(Stored items)
=======

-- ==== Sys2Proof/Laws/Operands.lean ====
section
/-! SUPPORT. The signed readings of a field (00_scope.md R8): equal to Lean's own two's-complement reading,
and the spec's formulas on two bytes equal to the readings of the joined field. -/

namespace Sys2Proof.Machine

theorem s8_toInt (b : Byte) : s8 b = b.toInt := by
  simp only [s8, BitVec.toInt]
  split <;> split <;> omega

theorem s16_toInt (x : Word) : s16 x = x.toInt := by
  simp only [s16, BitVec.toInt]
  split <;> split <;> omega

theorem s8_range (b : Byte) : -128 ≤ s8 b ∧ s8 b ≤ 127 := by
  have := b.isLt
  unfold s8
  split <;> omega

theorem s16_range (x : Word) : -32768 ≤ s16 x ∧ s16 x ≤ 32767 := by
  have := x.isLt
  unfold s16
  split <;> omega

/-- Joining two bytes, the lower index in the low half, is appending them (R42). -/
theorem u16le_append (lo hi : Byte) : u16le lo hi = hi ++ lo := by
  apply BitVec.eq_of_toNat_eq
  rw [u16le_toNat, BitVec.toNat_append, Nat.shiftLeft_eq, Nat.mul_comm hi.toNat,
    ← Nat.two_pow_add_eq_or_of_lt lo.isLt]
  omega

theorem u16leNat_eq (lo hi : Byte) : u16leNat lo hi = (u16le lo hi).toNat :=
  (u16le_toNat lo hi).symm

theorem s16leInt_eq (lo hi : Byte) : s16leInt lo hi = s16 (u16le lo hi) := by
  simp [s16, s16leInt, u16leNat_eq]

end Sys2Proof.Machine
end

=======

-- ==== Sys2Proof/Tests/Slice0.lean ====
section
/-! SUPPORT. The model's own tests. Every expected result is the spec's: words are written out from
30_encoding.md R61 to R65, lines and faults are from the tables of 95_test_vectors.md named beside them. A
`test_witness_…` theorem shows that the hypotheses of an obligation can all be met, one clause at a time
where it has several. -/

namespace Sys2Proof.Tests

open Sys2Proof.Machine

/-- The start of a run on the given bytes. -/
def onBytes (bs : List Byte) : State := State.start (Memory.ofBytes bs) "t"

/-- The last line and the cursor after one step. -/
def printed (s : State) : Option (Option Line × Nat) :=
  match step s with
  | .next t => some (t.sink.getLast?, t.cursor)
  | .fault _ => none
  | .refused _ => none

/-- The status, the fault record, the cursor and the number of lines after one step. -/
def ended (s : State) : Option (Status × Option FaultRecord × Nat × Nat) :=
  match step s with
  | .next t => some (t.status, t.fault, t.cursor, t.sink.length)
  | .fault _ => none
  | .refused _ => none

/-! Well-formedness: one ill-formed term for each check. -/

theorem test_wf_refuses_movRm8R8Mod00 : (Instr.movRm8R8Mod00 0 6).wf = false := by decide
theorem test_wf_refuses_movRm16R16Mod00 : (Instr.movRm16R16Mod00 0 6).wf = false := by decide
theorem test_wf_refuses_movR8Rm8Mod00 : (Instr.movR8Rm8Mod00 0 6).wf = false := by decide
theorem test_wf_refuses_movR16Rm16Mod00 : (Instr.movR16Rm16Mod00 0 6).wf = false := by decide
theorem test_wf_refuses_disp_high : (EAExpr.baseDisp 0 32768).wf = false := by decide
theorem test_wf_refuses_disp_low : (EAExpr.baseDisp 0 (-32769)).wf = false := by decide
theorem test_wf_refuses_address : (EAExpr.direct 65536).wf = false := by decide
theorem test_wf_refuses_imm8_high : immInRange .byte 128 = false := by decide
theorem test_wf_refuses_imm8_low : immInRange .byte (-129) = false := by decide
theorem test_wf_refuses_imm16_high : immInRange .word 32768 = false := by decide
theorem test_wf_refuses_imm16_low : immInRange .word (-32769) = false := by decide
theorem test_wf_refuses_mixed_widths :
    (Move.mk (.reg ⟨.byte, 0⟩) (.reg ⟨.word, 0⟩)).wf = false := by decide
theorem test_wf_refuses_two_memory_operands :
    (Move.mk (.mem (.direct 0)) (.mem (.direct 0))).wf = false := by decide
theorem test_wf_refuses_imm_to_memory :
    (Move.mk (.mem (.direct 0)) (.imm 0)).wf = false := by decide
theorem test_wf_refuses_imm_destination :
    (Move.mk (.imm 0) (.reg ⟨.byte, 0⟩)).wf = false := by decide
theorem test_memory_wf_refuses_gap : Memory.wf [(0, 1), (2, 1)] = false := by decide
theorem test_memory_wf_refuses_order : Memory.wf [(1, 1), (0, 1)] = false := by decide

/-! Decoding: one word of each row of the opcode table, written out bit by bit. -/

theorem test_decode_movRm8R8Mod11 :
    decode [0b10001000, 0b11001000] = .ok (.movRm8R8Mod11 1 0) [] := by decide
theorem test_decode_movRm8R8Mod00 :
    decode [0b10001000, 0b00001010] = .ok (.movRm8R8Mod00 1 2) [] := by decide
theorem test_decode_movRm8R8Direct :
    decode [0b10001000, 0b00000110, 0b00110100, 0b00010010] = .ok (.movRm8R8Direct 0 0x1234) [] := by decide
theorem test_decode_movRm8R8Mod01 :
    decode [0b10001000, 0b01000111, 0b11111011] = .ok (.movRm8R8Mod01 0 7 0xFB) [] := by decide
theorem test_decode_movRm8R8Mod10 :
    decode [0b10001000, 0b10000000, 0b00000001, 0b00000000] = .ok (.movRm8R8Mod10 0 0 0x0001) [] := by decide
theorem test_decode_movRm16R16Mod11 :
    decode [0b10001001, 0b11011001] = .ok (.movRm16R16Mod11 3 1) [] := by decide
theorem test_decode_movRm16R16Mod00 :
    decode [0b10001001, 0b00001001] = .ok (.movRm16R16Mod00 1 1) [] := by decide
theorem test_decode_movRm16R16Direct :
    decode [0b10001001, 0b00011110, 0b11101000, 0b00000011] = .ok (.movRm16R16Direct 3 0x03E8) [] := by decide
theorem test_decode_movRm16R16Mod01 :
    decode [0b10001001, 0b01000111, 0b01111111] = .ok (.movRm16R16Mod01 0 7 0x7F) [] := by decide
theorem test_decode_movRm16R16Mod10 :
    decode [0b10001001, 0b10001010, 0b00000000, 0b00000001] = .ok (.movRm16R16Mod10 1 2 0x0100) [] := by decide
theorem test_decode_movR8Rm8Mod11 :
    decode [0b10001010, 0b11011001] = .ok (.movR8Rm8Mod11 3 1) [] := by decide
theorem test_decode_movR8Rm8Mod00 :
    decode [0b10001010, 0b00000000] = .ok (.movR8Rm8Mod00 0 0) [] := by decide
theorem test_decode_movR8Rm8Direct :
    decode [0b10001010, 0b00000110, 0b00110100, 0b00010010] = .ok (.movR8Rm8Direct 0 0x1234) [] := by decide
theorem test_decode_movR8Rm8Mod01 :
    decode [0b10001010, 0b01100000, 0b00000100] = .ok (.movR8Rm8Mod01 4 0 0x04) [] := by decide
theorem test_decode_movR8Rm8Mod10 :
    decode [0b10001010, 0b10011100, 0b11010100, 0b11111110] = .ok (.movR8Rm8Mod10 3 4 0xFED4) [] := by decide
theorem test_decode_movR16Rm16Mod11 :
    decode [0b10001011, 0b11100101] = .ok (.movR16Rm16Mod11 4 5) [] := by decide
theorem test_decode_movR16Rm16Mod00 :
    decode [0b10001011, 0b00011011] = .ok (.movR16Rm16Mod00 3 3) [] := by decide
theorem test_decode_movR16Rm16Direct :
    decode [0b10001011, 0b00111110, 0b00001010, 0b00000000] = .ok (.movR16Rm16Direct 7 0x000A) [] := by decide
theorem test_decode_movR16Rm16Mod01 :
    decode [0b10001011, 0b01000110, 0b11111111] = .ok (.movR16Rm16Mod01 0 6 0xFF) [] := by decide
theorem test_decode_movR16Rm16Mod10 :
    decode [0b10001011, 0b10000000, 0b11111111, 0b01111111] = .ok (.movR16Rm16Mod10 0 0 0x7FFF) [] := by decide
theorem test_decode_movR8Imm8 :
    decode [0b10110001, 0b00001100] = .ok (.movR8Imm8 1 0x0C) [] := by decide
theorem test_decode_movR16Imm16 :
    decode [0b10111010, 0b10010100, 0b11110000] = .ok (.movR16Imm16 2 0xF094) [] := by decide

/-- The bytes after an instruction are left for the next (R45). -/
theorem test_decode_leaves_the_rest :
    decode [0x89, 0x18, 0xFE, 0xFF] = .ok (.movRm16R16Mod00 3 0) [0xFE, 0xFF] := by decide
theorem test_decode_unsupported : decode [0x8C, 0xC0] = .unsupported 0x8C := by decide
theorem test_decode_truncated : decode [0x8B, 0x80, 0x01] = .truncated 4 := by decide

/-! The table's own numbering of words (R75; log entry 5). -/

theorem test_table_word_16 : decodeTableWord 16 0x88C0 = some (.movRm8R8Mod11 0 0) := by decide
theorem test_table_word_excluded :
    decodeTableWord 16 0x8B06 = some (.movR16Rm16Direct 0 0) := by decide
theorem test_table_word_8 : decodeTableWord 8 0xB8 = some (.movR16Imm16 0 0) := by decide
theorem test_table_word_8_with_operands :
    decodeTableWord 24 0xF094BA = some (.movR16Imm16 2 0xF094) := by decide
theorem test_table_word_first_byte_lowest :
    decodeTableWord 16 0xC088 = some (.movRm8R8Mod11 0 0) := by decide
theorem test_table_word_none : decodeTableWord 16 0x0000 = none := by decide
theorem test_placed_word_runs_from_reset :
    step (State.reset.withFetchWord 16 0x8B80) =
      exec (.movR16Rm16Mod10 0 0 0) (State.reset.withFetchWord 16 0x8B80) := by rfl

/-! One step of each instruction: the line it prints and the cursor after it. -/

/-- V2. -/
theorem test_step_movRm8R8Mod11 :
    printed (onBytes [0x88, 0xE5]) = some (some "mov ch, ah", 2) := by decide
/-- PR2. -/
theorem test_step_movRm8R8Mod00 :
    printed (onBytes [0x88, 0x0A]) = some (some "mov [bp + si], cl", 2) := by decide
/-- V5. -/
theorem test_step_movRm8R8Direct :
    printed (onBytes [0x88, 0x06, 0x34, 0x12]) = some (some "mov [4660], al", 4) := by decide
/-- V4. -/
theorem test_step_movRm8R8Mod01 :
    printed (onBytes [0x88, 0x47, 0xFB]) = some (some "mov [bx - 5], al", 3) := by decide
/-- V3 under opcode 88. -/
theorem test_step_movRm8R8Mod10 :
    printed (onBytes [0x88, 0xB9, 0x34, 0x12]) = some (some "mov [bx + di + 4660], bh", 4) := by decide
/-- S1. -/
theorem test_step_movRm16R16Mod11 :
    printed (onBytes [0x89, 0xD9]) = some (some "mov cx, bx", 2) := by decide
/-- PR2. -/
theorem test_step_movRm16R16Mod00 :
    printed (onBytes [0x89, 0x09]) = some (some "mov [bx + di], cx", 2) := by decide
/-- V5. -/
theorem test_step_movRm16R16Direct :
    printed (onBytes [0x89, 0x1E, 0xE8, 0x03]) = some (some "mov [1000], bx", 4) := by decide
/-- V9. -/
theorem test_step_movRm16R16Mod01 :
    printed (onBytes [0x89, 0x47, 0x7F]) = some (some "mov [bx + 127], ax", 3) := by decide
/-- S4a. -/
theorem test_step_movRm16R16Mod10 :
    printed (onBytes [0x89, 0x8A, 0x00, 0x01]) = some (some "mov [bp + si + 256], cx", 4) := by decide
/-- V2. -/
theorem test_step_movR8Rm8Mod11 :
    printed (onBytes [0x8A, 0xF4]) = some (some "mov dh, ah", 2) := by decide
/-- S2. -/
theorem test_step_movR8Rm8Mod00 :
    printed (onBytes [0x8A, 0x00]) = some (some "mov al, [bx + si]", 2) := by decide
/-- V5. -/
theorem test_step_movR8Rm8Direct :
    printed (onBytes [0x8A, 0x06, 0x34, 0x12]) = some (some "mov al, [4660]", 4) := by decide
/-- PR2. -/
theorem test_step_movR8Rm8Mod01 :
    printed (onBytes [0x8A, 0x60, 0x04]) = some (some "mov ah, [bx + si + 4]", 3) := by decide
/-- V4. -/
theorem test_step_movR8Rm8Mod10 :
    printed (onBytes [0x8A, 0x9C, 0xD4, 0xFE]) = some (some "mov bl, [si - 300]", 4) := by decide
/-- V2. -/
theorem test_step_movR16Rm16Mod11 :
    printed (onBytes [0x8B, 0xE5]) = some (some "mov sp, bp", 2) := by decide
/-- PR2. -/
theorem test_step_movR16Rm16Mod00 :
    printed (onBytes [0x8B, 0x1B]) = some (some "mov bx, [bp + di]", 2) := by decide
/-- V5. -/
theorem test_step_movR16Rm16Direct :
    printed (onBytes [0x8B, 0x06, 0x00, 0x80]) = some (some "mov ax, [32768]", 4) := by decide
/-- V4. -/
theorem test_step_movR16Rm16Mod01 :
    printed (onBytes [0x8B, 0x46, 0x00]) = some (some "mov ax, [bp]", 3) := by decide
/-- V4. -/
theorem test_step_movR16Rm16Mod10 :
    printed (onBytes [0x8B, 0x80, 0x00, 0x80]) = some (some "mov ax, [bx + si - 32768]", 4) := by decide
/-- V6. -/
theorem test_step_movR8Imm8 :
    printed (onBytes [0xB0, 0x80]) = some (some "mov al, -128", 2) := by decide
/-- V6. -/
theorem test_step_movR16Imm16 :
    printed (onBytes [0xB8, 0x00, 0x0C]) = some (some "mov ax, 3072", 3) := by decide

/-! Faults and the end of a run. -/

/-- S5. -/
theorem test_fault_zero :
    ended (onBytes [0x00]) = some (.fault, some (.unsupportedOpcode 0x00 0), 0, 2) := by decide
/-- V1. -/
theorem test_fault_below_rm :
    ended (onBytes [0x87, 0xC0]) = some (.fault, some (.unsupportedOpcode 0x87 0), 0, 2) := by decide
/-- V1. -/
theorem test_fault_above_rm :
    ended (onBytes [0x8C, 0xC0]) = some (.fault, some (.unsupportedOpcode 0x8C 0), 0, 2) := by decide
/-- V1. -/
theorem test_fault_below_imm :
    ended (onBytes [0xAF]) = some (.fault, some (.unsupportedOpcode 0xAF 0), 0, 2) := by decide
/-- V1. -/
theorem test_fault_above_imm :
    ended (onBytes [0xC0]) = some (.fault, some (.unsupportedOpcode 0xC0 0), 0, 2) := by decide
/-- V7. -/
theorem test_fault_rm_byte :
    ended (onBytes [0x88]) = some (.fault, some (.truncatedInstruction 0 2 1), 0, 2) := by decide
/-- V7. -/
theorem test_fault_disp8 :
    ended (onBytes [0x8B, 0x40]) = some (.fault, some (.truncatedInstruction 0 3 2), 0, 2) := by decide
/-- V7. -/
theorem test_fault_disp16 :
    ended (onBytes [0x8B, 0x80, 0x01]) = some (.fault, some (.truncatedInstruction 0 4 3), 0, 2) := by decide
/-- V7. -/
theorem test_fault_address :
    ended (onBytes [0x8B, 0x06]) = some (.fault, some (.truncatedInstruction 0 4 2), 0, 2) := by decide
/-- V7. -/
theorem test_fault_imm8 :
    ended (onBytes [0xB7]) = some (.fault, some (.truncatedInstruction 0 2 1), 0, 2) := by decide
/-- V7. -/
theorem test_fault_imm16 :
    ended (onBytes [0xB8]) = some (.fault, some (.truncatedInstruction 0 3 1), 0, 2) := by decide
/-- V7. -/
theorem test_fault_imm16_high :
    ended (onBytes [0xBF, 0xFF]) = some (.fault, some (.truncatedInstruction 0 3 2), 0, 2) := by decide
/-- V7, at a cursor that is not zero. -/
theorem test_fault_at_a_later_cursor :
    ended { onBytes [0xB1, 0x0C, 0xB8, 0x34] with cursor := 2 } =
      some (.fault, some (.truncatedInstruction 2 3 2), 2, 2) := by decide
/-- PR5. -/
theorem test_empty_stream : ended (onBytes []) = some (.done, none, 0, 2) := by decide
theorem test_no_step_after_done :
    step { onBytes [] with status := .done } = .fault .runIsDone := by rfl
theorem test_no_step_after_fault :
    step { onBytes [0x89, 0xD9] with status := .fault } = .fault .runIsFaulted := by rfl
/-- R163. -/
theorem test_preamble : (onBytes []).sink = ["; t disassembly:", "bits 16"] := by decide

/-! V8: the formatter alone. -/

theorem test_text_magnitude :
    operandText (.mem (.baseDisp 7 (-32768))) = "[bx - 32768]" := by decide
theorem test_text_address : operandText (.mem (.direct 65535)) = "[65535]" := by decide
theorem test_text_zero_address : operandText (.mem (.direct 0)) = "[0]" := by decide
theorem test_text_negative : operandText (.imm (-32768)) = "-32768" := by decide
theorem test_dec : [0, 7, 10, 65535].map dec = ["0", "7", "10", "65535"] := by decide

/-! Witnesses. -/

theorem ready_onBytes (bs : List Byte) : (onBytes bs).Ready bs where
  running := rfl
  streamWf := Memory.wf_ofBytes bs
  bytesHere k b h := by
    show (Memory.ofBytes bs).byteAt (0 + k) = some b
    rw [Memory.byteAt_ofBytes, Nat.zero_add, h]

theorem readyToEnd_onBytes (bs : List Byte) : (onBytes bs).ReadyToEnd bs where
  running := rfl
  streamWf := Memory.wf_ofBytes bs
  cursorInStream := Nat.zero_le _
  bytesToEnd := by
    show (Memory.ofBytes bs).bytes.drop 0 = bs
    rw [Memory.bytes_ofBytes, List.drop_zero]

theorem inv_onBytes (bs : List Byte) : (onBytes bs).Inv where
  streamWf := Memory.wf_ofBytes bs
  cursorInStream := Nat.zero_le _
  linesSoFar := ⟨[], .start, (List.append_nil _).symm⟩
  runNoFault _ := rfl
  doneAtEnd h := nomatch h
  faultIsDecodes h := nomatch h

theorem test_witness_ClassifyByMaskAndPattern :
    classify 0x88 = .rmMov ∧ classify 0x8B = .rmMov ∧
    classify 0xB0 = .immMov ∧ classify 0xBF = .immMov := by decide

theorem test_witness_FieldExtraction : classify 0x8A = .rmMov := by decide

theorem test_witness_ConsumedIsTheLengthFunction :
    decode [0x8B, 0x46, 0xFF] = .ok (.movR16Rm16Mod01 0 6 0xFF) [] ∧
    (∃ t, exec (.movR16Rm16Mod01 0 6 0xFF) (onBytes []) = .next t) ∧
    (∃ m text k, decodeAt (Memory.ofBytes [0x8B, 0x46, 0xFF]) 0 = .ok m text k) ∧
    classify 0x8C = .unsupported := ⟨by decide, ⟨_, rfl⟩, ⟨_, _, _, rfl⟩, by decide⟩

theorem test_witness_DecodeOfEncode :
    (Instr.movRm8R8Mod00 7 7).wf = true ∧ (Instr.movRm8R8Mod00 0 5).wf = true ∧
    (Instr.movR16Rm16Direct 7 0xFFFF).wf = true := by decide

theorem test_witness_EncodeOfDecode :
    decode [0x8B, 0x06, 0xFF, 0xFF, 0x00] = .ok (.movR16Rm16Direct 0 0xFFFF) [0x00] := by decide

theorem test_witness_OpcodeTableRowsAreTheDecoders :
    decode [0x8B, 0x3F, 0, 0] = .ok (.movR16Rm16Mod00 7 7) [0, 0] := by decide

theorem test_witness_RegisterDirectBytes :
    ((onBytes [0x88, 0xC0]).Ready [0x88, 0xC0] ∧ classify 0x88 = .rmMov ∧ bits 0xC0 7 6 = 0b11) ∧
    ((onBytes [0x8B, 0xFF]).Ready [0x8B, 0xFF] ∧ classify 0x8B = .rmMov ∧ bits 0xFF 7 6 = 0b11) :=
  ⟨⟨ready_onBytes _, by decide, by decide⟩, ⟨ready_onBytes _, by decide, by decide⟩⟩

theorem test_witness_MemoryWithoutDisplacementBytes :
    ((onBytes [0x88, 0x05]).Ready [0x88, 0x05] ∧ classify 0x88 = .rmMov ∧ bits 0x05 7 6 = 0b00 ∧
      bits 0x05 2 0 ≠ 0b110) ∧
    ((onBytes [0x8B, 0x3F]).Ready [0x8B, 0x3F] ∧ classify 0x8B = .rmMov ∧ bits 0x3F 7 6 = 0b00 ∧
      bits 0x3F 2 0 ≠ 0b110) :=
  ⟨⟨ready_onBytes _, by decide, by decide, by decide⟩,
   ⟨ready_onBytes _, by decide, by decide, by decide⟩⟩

=======

▶ [ASSIGNMENT]: Above are the records. Print exactly, and only, the lines from the line with "-- ==== Sys2Proof/Laws/Operands.lean" to the line with "theorem s8_toInt (b", both inclusive.

▶ [REPLY TO THE TASK]:
-- ==== Sys2Proof/Laws/Operands.lean ====
section
/-! SUPPORT. The signed readings of a field (00_scope.md R8): equal to Lean's own two's-complement reading,
and the spec's formulas on two bytes equal to the readings of the joined field. -/

namespace Sys2Proof.Machine

theorem s8_toInt (b : Byte) : s8 b = b.toInt := by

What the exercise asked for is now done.